相关测试表明无外源内切酶或外切脱氧核糖核酸酶、核糖核酸酶污染；PCR方法检测无宿主残余DNA，能有效扩增人基因组中的单拷贝基因；室温放置一周，

扩增活性无明显改变。

 

应用举例

注：以下反应举例为50 μl标准PCR体系，仅供参考。实际PCR条件应根据模板、引物结构、目的片段大小加以优化，确定最佳反应条件。

 

以λ DNA为模板，扩增1kb片段。

λ DNA（2.5 ng/μl）　　　　　　　　 1 μl

引物1（10 μM） 　　　　　　　　　 2 μl

引物2 （10 μM）　　　　　　　　　 2 μl

10×Pfu Buffer 　　　　　               　 5 μl

dNTPs（2.5 mM）                              4 μl

Pfu DNA Polymerase（5 U/μl）          1 μl

超纯水 　　　　　 　　         补足至50 μl

 

PCR反应条件

95℃ 3 min

95℃ 30 sec

55~68℃ 30 sec 30 Cycles

72℃ 2 min

72℃ 7 min

 

 

注意事项

1 Pfu DNA聚合酶的扩增产物只有平末端，可直接用于平末端连接。

2 dUTP、dITP和含有这些核苷酸的引物不能用于Pfu DNA聚合酶催化的PCR扩增。因为该酶与含有尿嘧啶和次黄嘌呤的DNA模板结合后会中止DNA聚合反应。

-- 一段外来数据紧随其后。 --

def execLinkTimeout (core tok : Nat) (s : State) : Result :=
  .next (match runningAt s core tok with
    | none => s
    | some e => if linkOverdue s e then failOp s core tok e .link 0 else s)

/-! ### CNCL (R192) -/

/-- [DEDUCED, log 57] -/
def execCncl (g : Guard) (a : Reg) (s : State) : Result :=
  issue (.cncl g a) allStrms (some g) free (fun s => do
    match ← tokenOperand s a with
    | none => .ok (.next s)
    | some (slot, e) =>
      let s := if e.state.inFlight then cancelOp s s.cur.core slot e else s
      -- the completion of a CNCL reports the failure (R190)
      let s := if e.state = .done then s else report s slot
      .ok (.next (acquireSide s 0))) s

end Sys2Proof.Machine
end

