-- ==== Sys2Proof/Machine/Host.lean ====
section
/-! DEFINITION. Control operations of the host (R403, R404, R411, R464, R493): one definition for each row of the
opcode table. -/

namespace Sys2Proof.Machine

/-! ### The host path (R402, R404, R411) -/

/-- Whether an operation is one of the host's own: ERRCNT, PLAT, FWSTAGE, or of R464. -/
def debugOp (op : Nat) : Bool := 0x1B ≤ op && op ≤ 0x21

/-- An operation that names no partition. -/
def deviceOp (op : Nat) : Bool := [0x0F, 0x10, 0x11, 0x16, 0x17, 0x1A, 0x22, 0x23, 0x25].contains op

/-- [DEDUCED, log 88] -/
def hostLegal (s : State) (p : Nat) (c : CtlOp) : Bool :=
  if c.op = 0x1A then !c.wrt && c.index < 16
  else if c.op = 0x22 then !c.wrt && c.index < 8
  else if c.op = 0x23 then c.wrt && c.index == 0
  else if debugOp c.op then
    debugIndexOk c.op c.index && (if c.wrt then (debugDirs c.op c.index).2 else (debugDirs c.op c.index).1)
  else ctlLegal s p c

/-- [DEDUCED, log 88] -/
def sealedOwner (s : State) (o : Option Nat) : Bool :=
  match o with
  | some p => isSealed s p
  | none => false

/-- Operations refused with status 3 on a sealed partition (R403, R404, R464). [DEDUCED, log 88] -/
def sealedStop (s : State) (p : Nat) (c : CtlOp) : Bool :=
  let owned := fun (t : Tab Nat) =>
    isSealed s p || (c.wrt && (sealedOwner s (Tab.get? t c.index) || sealedOwner s (newOwner c.arg)))
  match c.op with
  | 0x04 | 0x05 | 0x08 | 0x09 | 0x0C | 0x0D | 0x0E | 0x13 | 0x1B => isSealed s p
  | 0x0F => owned s.unitOwner
  | 0x10 => owned s.clusterOwner
  | 0x11 => owned s.ownOwner
  | 0x12 => c.index == 2 && isSealed s p
  | 0x25 => sealedOwner s (streamOwner s (c.index / 32))
  | _ => false

/-- A control operation of the host on partition `p`: the state it leaves, and MGRES. [DEDUCED, log 88] -/
def hostPerform (s : State) (p : Nat) (c : CtlOp) : State × Word :=
  let none4 : State × Word := (s, BitVec.ofNat 64 ctlNone)
  if s.platform.mode == .recovery && !(c.op == 0x22 || c.op == 0x23) then none4
  else if !hostLegal s p c || (c.op == 0x05 && !inShare s p c.index) then none4
  else if sealedStop s p c then (s, BitVec.ofNat 64 ctlSealed)
  else if c.op = 0x1A then (s, errCount s c.index)
  else if c.op = 0x22 then (s, platRead s c.index)
  else if c.op = 0x23 then ((stageImage s c.arg).1, BitVec.ofNat 64 (stageImage s c.arg).2)
  else if debugOp c.op then
    (if c.wrt then
      ((debugWrite s p c.op c.index c.arg).1, BitVec.ofNat 64 (debugWrite s p c.op c.index c.arg).2)
    else (s, debugRead s p c.op c.index))
  else
    match ctlPerform s p (dispatcher p 0) c with
    | .ok r => r
    | .error _ => (s, BitVec.ofNat 64 ctlRefused)

/-- The management window performs the operation in MGOP and MGARG. A word that breaks R402, or that names no
partition where one is needed, returns status 4. -/
def performMgmt (s : State) : State :=
  let w := s.mgmt.op
  let c := ctlOf w s.mgmt.arg
  let r := if ctlWordOk w && (bitOf w 12 || deviceOp c.op) then hostPerform s (bitsOf w 9 3) c
    else (s, BitVec.ofNat 64 ctlNone)
  { r.1 with mgmt := { r.1.mgmt with res := r.2, go := 0 } }

/-- The operation word of a host operation on a partition. -/
def mgmtWord (op part index : Nat) (wrt : Bool) : Word :=
  BitVec.ofNat 64 (op + b2n wrt * 2 ^ 8 + part % 8 * 2 ^ 9 + 2 ^ 12 + index * 2 ^ 16)

/-- The host performs an operation: it writes MGOP and MGARG, and starts it, once the window is open (R491). -/
def hostOp (op index : Nat) (wrt : Bool) (o : HostOp) (s : State) : Result :=
  .next (if s.platform.mode = .starting then s
    else performMgmt { s with mgmt := ⟨mgmtWord op o.part index wrt, o.arg, s.mgmt.res, 1⟩ })

/-! ### The operations -/

def execPinfo (o : HostOp) (s : State) : Result := hostOp 0x01 o.index.toNat o.wrt o s
def execLlcrngWord0 (o : HostOp) (s : State) : Result := hostOp 0x02 o.index.toNat o.wrt o s
def execLlcrngWord1 (o : HostOp) (s : State) : Result := hostOp 0x03 o.index.toNat o.wrt o s
def execShare (o : HostOp) (s : State) : Result := hostOp 0x04 o.index.toNat o.wrt o s
def execLpasid (o : HostOp) (s : State) : Result := hostOp 0x05 o.index.toNat o.wrt o s
def execSched (o : HostOp) (s : State) : Result := hostOp 0x06 o.index.toNat o.wrt o s
def execEvlog (o : HostOp) (s : State) : Result := hostOp 0x07 o.index.toNat o.wrt o s
def execCtxarea (o : HostOp) (s : State) : Result := hostOp 0x08 o.index.toNat o.wrt o s
def execCtltmpl (o : HostOp) (s : State) : Result := hostOp 0x09 o.index.toNat o.wrt o s
def execPreq (o : HostOp) (s : State) : Result := hostOp 0x0A o.index.toNat o.wrt o s
def execNetmap (o : HostOp) (s : State) : Result := hostOp 0x0B o.index.toNat o.wrt o s
def execPerms (o : HostOp) (s : State) : Result := hostOp 0x0C o.index.toNat o.wrt o s
def execS2root (o : HostOp) (s : State) : Result := hostOp 0x0D o.index.toNat o.wrt o s
def execPasidtbl (o : HostOp) (s : State) : Result := hostOp 0x0E o.index.toNat o.wrt o s
def execUnit (o : HostOp) (s : State) : Result := hostOp 0x0F o.index.toNat o.wrt o s
def execCluster (o : HostOp) (s : State) : Result := hostOp 0x10 o.index.toNat o.wrt o s
def execOwn (o : HostOp) (s : State) : Result := hostOp 0x11 o.index.toNat o.wrt o s

/-- PCREATE is the write of INDEX 0. -/
def execPcreate (o : HostOp) (s : State) : Result := hostOp 0x12 0 true o s

/-- PDESTROY is the write of INDEX 1. -/
def execPdestroy (o : HostOp) (s : State) : Result := hostOp 0x12 1 true o s

/-- SEAL is the write of INDEX 2. -/
def execSealPartition (o : HostOp) (s : State) : Result := hostOp 0x12 2 true o s

def execMeasure (o : HostOp) (s : State) : Result := hostOp 0x13 o.index.toNat o.wrt o s
def execExtend (o : HostOp) (s : State) : Result := hostOp 0x14 o.index.toNat o.wrt o s
def execQuote (o : HostOp) (s : State) : Result := hostOp 0x15 o.index.toNat o.wrt o s
def execIdpub (o : HostOp) (s : State) : Result := hostOp 0x16 o.index.toNat o.wrt o s
def execChips (o : HostOp) (s : State) : Result := hostOp 0x17 o.index.toNat o.wrt o s
def execPcount (o : HostOp) (s : State) : Result := hostOp 0x24 o.index.toNat o.wrt o s
def execStrdesc (o : HostOp) (s : State) : Result := hostOp 0x25 o.index.toNat o.wrt o s

/-- The write of word 8 of a descriptor with SCTL bit 0 set (R356). -/
def execStreamEnable (o : HostOp) (s : State) : Result :=
  hostOp 0x25 (o.index.toNat / 32 * 32 + 8) true { o with arg := o.arg ||| (1#64 <<< 40) } s

def execFabjoin (o : HostOp) (s : State) : Result := hostOp 0x18 o.index.toNat o.wrt o s
def execDirpool (o : HostOp) (s : State) : Result := hostOp 0x19 o.index.toNat o.wrt o s
def execErrcnt (o : HostOp) (s : State) : Result := hostOp 0x1A o.index.toNat o.wrt o s
def execDbgBuffer (o : HostOp) (s : State) : Result := hostOp 0x1B 0 o.wrt o s
def execDbgStop (o : HostOp) (s : State) : Result := hostOp 0x1B 1 true o s
def execDbgResume (o : HostOp) (s : State) : Result := hostOp 0x1B 2 true o s
def execDbgStep (o : HostOp) (s : State) : Result := hostOp 0x1B 3 true o s

/-- Breakpoint register and record word 0 to 15. -/
def execBreakpointSet (o : HostOp) (s : State) : Result := hostOp 0x1B (16 + o.index.toNat % 16) o.wrt o s
def execBreakpointRecord (o : HostOp) (s : State) : Result := hostOp 0x1B (32 + o.index.toNat % 16) o.wrt o s

def execTrcfg (o : HostOp) (s : State) : Result := hostOp 0x1C o.index.toNat o.wrt o s
def execStall (o : HostOp) (s : State) : Result := hostOp 0x1D o.index.toNat o.wrt o s
def execMon (o : HostOp) (s : State) : Result := hostOp 0x1E o.index.toNat o.wrt o s
def execSnapcfg (o : HostOp) (s : State) : Result := hostOp 0x1F o.index.toNat o.wrt o s
def execChalk (o : HostOp) (s : State) : Result := hostOp 0x20 o.index.toNat o.wrt o s
def execReplay (o : HostOp) (s : State) : Result := hostOp 0x21 o.index.toNat o.wrt o s
def execPlat (o : HostOp) (s : State) : Result := hostOp 0x22 o.index.toNat o.wrt o s
def execFwstage (o : HostOp) (s : State) : Result := hostOp 0x23 o.index.toNat o.wrt o s

end Sys2Proof.Machine
end

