-- ==== Sys2Proof/Machine/Probe.lean ====
section
/-! DEFINITION. The state in which the next step issues one given instruction: what stands for the loading
of a program from outside the machine (a launch, R341 to R346), used by `State.withFetchWord`. -/

namespace Sys2Proof.Machine


/-- The address code is placed at, and its physical address. -/
def probeVa : Nat := 0x100000
def probePa : Nat := 0x100000

/-- Page tables of partition 0 in unit 0: stage 2 and stage 1 each map their first GiB onto itself by one
level-1 block (readable, writable, executable, WB), and PASID entry 0 names the stage-1 root.
[DESIGN CHOICE, log 5] -/
def probeTables : List (Nat × Nat) :=
  [ (0x10000, 0x11000 + 3), (0x11000, 0x1D),            -- stage 2: level 0 table, level 1 block
    (0x12000, 0x13000 + 3), (0x13000, 0x1D),            -- stage 1
    (0x14000, 0x12000 + 1) ]                            -- PASID table

/-- A job of partition 0 in slot 0 of core 0, its three streams at `probeVa`. [DESIGN CHOICE, log 5] -/
def probeJob : Job :=
  .start ⟨1, 0, 0, 0, 0, 1, 0, 0, 0, 1024, 0x10000, 0⟩ 0 ⟨0x8000, 0, 0x80000⟩

/-- The machine with a job whose streams stand at the bytes `code`; the next step issues one instruction
of the stream `t`. [DESIGN CHOICE, log 5] -/
def probe (s : State) (code : List Byte) (t : Strm) : State :=
  let mem := probeTables.foldl (fun m e => Memory.putBytes m e.1 (leBytes 8 e.2)) s.ms.mem
  { s with
    agenda := [.issue ⟨0, 0, t⟩]
    ms := { s.ms with mem := Memory.putBytes mem probePa code }
    jobs := [(0, probeJob)]
    strs := [(0, .start (BitVec.ofNat 64 probeVa)), (1, .start (BitVec.ofNat 64 probeVa)),
             (2, .start (BitVec.ofNat 64 probeVa))]
    unitOwner := [(0, 0)]
    clusterOwner := [(0, 0)]
    clusters := [(0, { Cluster.reset with gated := false })]
    nextJob := 2
    parts := [(0, { Part.reset with
      state := .opened, s2root := 0x10000, pasidBase := 0x14000, pasidCount := 1, shareCount := 64 })] }

/-- A stream that may issue an instruction (R44, R49, R52). -/
def probeStrm (i : Instr) : Strm :=
  match i with
  | .wrq .. => .s
  | .sqpush _ f _ => sqWriter f
  | .sqpop _ f _ => sqReader f
  | .brq q .. => if q then .s else .c
  | .ksetRow .. | .ksetCol .. | .ksetBoth .. | .kgetRow .. | .kgetCol .. => .c
  | .bmz .. | .mpush .. | .mpushPair .. | .minv .. | .mpop .. => .c
  | .fix .. | .unfix .. | .drop .. | .rcpclr .. | .rcp .. => .c
  | i => if i.vParts.isSome || i.mParts.isSome then .c else .l

end Sys2Proof.Machine
end

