/-- R395, R409: a load or store on a host page waits while the host has not answered the request for the page, and takes
XLATE where the request is refused; where the link carries none of the partition's traffic it takes PERM. Which agents
wait for a page is the model's choice (log 30), and so is the cause at the link (log 31). -/
def Sys2Proof.Say.HostPages : Prop :=
  ∀ (i : Instr) (s : State) (g : Option Guard) (va : Word) (n : Nat) (k : AccKind) (y : Xl),
    ((∃ d sg p, Say.loadForm s i = some (g, d, va, n, sg, p)) ∧ k = .read
      ∨ (∃ d p, Say.storeForm s i = some (g, d, va, n, p)) ∧ k = .write) →
    ready s 4 g = true → va.toNat % n = 0 → inSpadWindow va = false → (∀ w < 4, stashSizeOf (viewedJob s) w = 0) →
    translate s (curPart s) (curJob s).ids.pasid va k s.cur.core = .ok y → isHostPa y.pa = true →
    let carries := linkCarries s (curPart s) (hostPort y.pa)
    let page := hostPage s (curAgent s).who (clusterOf s.cur.core) y.pa
    (carries = false → exec i s = .next (trapNow s i .perm va 0))
    ∧ (carries = true → page = .refused → exec i s = .next (trapNow s i .xlate va 0))
    ∧ (carries = true → page = .waits → exec i s = Say.blocked s (.host (y.pa / 4096)))

namespace Sys2Proof.Say

/-- An aligned virtual address in the one mapped stash window that holds it, as its stream sees the windows: the window,
the line of it, the place of the byte and of its line in the scratchpads, and where the line is filled from (R96, R97).
The access itself is translated too, and its job holds no child operation. -/
structure InWindow (s : State) (k : AccKind) (va : Word) (n w sp base : Nat) (y : Xl) : Prop where
  aligned : va.toNat % n = 0
  noOps : ∀ e ∈ (curCore s).tokens, e.2.holder ≠ some (curJob s).ids.jobid
  global : inSpadWindow va = false
  lt : w < 4
  mapped : stashSizeOf (viewedJob s) w ≠ 0
  holds : stashVbase (viewedJob s) w ≤ va.toNat ∧ va.toNat < stashVbase (viewedJob s) w + stashSizeOf (viewedJob s) w
  one : ∀ x < 4, x ≠ w → ¬(stashVbase (viewedJob s) x ≤ va.toNat
    ∧ va.toNat < stashVbase (viewedJob s) x + stashSizeOf (viewedJob s) x)
  line : grantAddr s.cur.core (curJob s).grant
    (stashLineOf (viewedJob s) w * 256 + (va.toNat - stashVbase (viewedJob s) w) / 256 * 256) 256 = some base
  byte : grantAddr s.cur.core (curJob s).grant
    (stashLineOf (viewedJob s) w * 256 + (va.toNat - stashVbase (viewedJob s) w)) n = some sp
  access : ∃ x, Reaches s k va x
  source : Reaches s .read (BitVec.ofNat 64 (va.toNat / 256 * 256)) y
  whole : y.pa % 256 = 0
  inOrder : s.ms.early = []
  memory : memOk s = true

/-- Whether the line that holds an address of a window has been filled. -/
def filled (s : State) (va : Word) (w : Nat) : Bool :=
  (stashFind s (viewedJob s) w ((va.toNat - stashVbase (viewedJob s) w) / 256)).isSome

/-- The line of a window that holds an address is registered. -/
def registered (s t : State) (va : Word) (w : Nat) (p : StashLine → Prop) : Prop :=
  ∃ l ∈ t.ms.stash, l.job = (curJob s).ids.jobid ∧ l.win = w
    ∧ l.line = (va.toNat - stashVbase (viewedJob s) w) / 256 ∧ p l

end Sys2Proof.Say

/-- R97, R98: a load at an address of a mapped stash window reads the scratchpad. Where the line has been filled, it
returns what the scratchpad holds, whatever memory holds by now; the first access to a line fills it with the 256 bytes
that the job reads in memory, and registers it clean. -/
def Sys2Proof.Say.StashLoads : Prop :=
  ∀ (i : Instr) (s : State) (g : Option Guard) (d : Reg) (va : Word) (n : Nat) (sg : Bool) (p : Option (Reg × Word))
    (w sp base : Nat) (y : Xl), Say.loadForm s i = some (g, d, va, n, sg, p) → ready s 4 g = true →
    Say.InWindow s .read va n w sp base y →
    (Say.filled s va w = true → spadPoisonIn s sp n = none →
      exec i s = .next (retire 4 (Say.post (wr s d (Say.widened sg (Memory.bytes s.ms.spad sp n))) p)))
    ∧ (Say.filled s va w = false → poisonIn s (curAgent s).view y.pa 256 = none →
      ∃ u, exec i s = .next (retire 4 (Say.post (wr u d (Say.widened sg (Memory.bytes u.ms.spad sp n))) p))
        ∧ Memory.bytes u.ms.spad base 256 = readPa s (curAgent s).view y.cmp y.pa 256
        ∧ Say.registered s u va w (fun l => l.pa = y.pa ∧ l.dirty = 0)
        ∧ u.ms.mem = s.ms.mem ∧ u.ms.wet = s.ms.wet ∧ ∀ r, rd u r = rd s r)

/-- R97: a store at an address of a mapped stash window fills its line on the first access, writes the scratchpad, and
makes the granules that it writes dirty; memory and the job's wet versions keep what they held. -/
def Sys2Proof.Say.StashStores : Prop :=
  ∀ (i : Instr) (s : State) (g : Option Guard) (d : Reg) (va : Word) (n : Nat) (p : Option (Reg × Word))
    (w sp base : Nat) (y : Xl), Say.storeForm s i = some (g, d, va, n, p) → ready s 4 g = true →
    Say.InWindow s .write va n w sp base y → (curJob s).sealedSet = [] → s.ms.split = none →
    let was := fun a => if Say.filled s va w then Memory.byte s.ms.spad a
      else (readPa s (curAgent s).view y.cmp y.pa 256).getD (a - base) 0
    ∃ u, exec i s = .next (retire 4 (Say.post u p))
      ∧ Memory.bytes u.ms.spad sp n = leBytes n (rd s d).toNat
      ∧ (∀ a, base ≤ a → a < base + 256 → (a < sp ∨ sp + n ≤ a) → Memory.byte u.ms.spad a = was a)
      ∧ Say.registered s u va w (fun l => l.dirty.getLsbD (va.toNat % 256 / 8) = true)
      ∧ u.ms.mem = s.ms.mem ∧ u.ms.wet = s.ms.wet ∧ ∀ r, rd u r = rd s r

/-- R172: a load or store whose address is not a multiple of its width takes ALIGN with the address in TRADDR,
before any other check of the access, and changes no register and no memory. -/
def Sys2Proof.Say.Misaligned : Prop :=
  ∀ (i : Instr) (s : State) (g : Option Guard) (va : Word) (n : Nat),
    ((∃ d sg p, Say.loadForm s i = some (g, d, va, n, sg, p)) ∨ ∃ d p, Say.storeForm s i = some (g, d, va, n, p)) →
    ready s 4 g = true → va.toNat % n ≠ 0 →
    exec i s = .next (trapNow s i .align va 0)

namespace Sys2Proof.Say

/-- The executing job is the one that its JOBID names, and no agent without a job. -/
def named (s : State) : Prop := (curJob s).ids.jobid ≠ 0 ∧ jobView s (curJob s).ids.jobid = (curAgent s).view

end Sys2Proof.Say

/-- R113, R115, and the frame of a store to scratchpad or WB memory: the stored bytes read back, every other byte that
any other job or agent reads is what it was. A WB store is wet: plain memory keeps what it held. (The store is not
one of those whose granules are written apart, R103.) -/
def Sys2Proof.Say.StoreFrame : Prop :=
  ∀ (s : State) (c : Cell) (va : Word) (n : Nat) (v : Nat), quiet s = true → memOk s = true → (n = 1 ∨ n = 2 ∨ n = 4 ∨ n = 8) →
    Say.place s .write va n c → s.ms.split = none → Say.named s →
    match c with
    | .spad sp _ =>
      let t := Say.afterStore s c (leBytes n v)
      Memory.bytes t.ms.spad sp n = leBytes n v
      ∧ (∀ a, a < sp ∨ sp + n ≤ a → Memory.byte t.ms.spad a = Memory.byte s.ms.spad a)
      ∧ t.ms.mem = s.ms.mem ∧ t.ms.wet = s.ms.wet
    | .glob x =>
      effType x = 0 → x.pa % n = 0 →
      let t := Say.afterStore s c (leBytes n v)
      readPa t (curAgent s).view x.cmp x.pa n = leBytes n v
      ∧ (∀ a, a < x.pa ∨ x.pa + n ≤ a →
          readPa t (curAgent s).view x.cmp a 1 = readPa s (curAgent s).view x.cmp a 1)
      ∧ (∀ (w : Viewer) a m, w.job ≠ (curJob s).ids.jobid → readPa t w x.cmp a m = readPa s w x.cmp a m)
      ∧ t.ms.mem = s.ms.mem ∧ t.ms.spad = s.ms.spad

/-- R115: a store to an UC page is never wet: memory itself holds the bytes, every other byte of it is what it
was, and no version is left behind. -/
def Sys2Proof.Say.UncachedStore : Prop :=
  ∀ (s : State) (x : Xl) (n v : Nat), quiet s = true → memOk s = true → (n = 1 ∨ n = 2 ∨ n = 4 ∨ n = 8) → effType x = 2 →
    x.cmp = false → x.pa % n = 0 →
    let t := storeGlobal s (curAgent s) x (leBytes n v)
    Memory.bytes t.ms.mem x.pa n = leBytes n v
    ∧ (∀ a, a < x.pa ∨ x.pa + n ≤ a → Memory.byte t.ms.mem a = Memory.byte s.ms.mem a)
    ∧ t.ms.spad = s.ms.spad ∧ t.ms.wc = s.ms.wc
    ∧ (t.ms.wet.map fun w => (w.job, w.granule)) = s.ms.wet.map fun w => (w.job, w.granule)

/-- R111, R176, R177: an AMO or CAS does the early cure and write-back of its scope, reads the cell, stores the new value where
there is one (CAS: where the old value is S(d)), does the acquire side where its acquire bit is set, and puts the old
value in S(d). -/
def Sys2Proof.Say.Atomics : Prop :=
  ∀ (i : Instr) (s : State) (q : ScopeAcq) (d a : Reg) (f : Word → Option Word) (c : Cell),
    Say.atomicForm s i = some (q, d, a, f) → ready s 4 none = true → Say.place s .atomic (rd s a) 8 c → Say.isWb c →
    let s0 := Say.accessed s c 8
    let s1 := cellNow (atomicSide s0 q.scope.toNat) c 8
    let old := Say.wordAt s1 c 8
    let s2 := match f old with
      | some v => cellWrite s1 (curAgent s1) c 0 (leBytes 8 v.toNat)
      | none => s1
    exec i s = .next (retire 4 (wr (Say.acquired s2 q) d old))

/-- R122, R178: an ordered update whose sequence number is NEXT adds its FP32 operand to VALUE, rounded once, and
advances NEXT; one ahead of NEXT is buffered; one behind it is dropped and counted as stale. (The cell has no
buffered update, so that nothing follows.) -/
def Sys2Proof.Say.OrderedAtomic : Prop :=
  ∀ (s : State) (q : ScopeAcq) (d a b : Reg) (x : Xl), ready s 4 none = true →
    Say.place s .atomic (rd s a) 16 (.glob x) → effType x = 0 → isHostPa x.pa = false → s.ms.amoq = [] →
    let c := Cell.glob x
    let s0 := Say.accessed s c 16
    let t := cellNow (atomicSide s0 q.scope.toNat) c 8
    let v := orderedCell t (curAgent t).view c
    let n : BitVec 32 := (rd s d).setWidth 32
    (n = v.2 →
      exec (.amoq q d a b) s = .next (retire 4 (Say.acquired (cellWrite t (curAgent t) c 0
        (leBytes 4 (fp32Add v.1 ((rd s b).setWidth 32)).toNat ++ leBytes 4 (v.2 + 1).toNat)) q)))
    ∧ (n ≠ v.2 → (n - v.2).toNat < 2 ^ 31 →
      exec (.amoq q d a b) s = .next (retire 4 (Say.acquired (modMs t fun m =>
        { m with amoq := [⟨Config.homeSlice (x.pa / 256) % Config.llcSlices, x.pa, n, (rd s b).setWidth 32⟩] }) q)))
    ∧ (2 ^ 31 ≤ (n - v.2).toNat →
      exec (.amoq q d a b) s = .next (retire 4 (Say.acquired (modPart t (curPart s) fun p =>
        { p with stale := satInc p.stale }) q)))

3 建议在冰上配置PCR 反应液后，再放入PCR仪中进行扩增。这有利于提高扩增的特异性，减少非特异性扩增，得到良好的PCR结果。

4 碱基出错率是指在每个碱基合成过程中所掺入的错误核苷酸数目。Pfu DNA聚合酶的碱基错误率为1×10^-6。

5 模板DNA推荐用量（50 μl PCR反应体系）

人类基因组DNA 0.1 – 1 μg

λDNA 0.5 – 5 ng

质粒DNA 0.1 – 10 ng

大肠杆菌DNA 10 – 100 ng

 

Q&A

问：Pfu DNA聚合酶的保真性为何高于Taq DNA聚合酶？

答：这是由于Pfu DNA聚合酶具有3’→5’外切酶活性，可在扩增的过程中，切掉错配的碱基，降低碱基错配率。Taq DNA聚合酶的碱基错误率为1×10^-5，而Pfu

DNA聚合酶的碱基错误率仅为1×10^-6。Pfu DNA聚合酶主要用于基因筛选、克隆表达、突变检测、定点突变等对保真性有很高要求的实验。其扩增产物只具有

平末端，可直接用于平末端连接。要提高TA克隆效率，建议对PCR产物纯化后，加A再进行TA克隆，加A方法见**页。

 

问：Pfu DNA聚合酶能扩增多大的片段？

答：对于简单模板，可以扩增2 kb以下的片段。扩增长片段时，能否扩增成功主要与模板与引物的设计有关。为获得良好的扩增结果，建议引物长度大于18 bp，

Tm在55-80℃之间，浓度在0.1-0.5μM之间，略高于Taq。如需要很高的保真性，且又扩增较长片段时，建议选择Fusion pfu DNA聚合酶。

 

问：Pfu DNA聚合酶的扩增效率为何低于Taq DNA聚合酶？

答：这可能决定于Pfu DNA聚合酶本身的结构与特性。且具有核酸外切酶的活性，容易降解PCR引物。建议在配制PCR反应时，最后加入Pfu DNA聚合酶或使用

PfuMix。

 

问：使用Pfu DNA聚合酶扩增时，有没有必要在冰上配制PCR反应液？

答：有必要。建议在冰上配制PCR 反应液后，再放入PCR仪中进行扩增。这有利于提高扩增的特异性，减少非特异性条带背景，获得良好的PCR结果。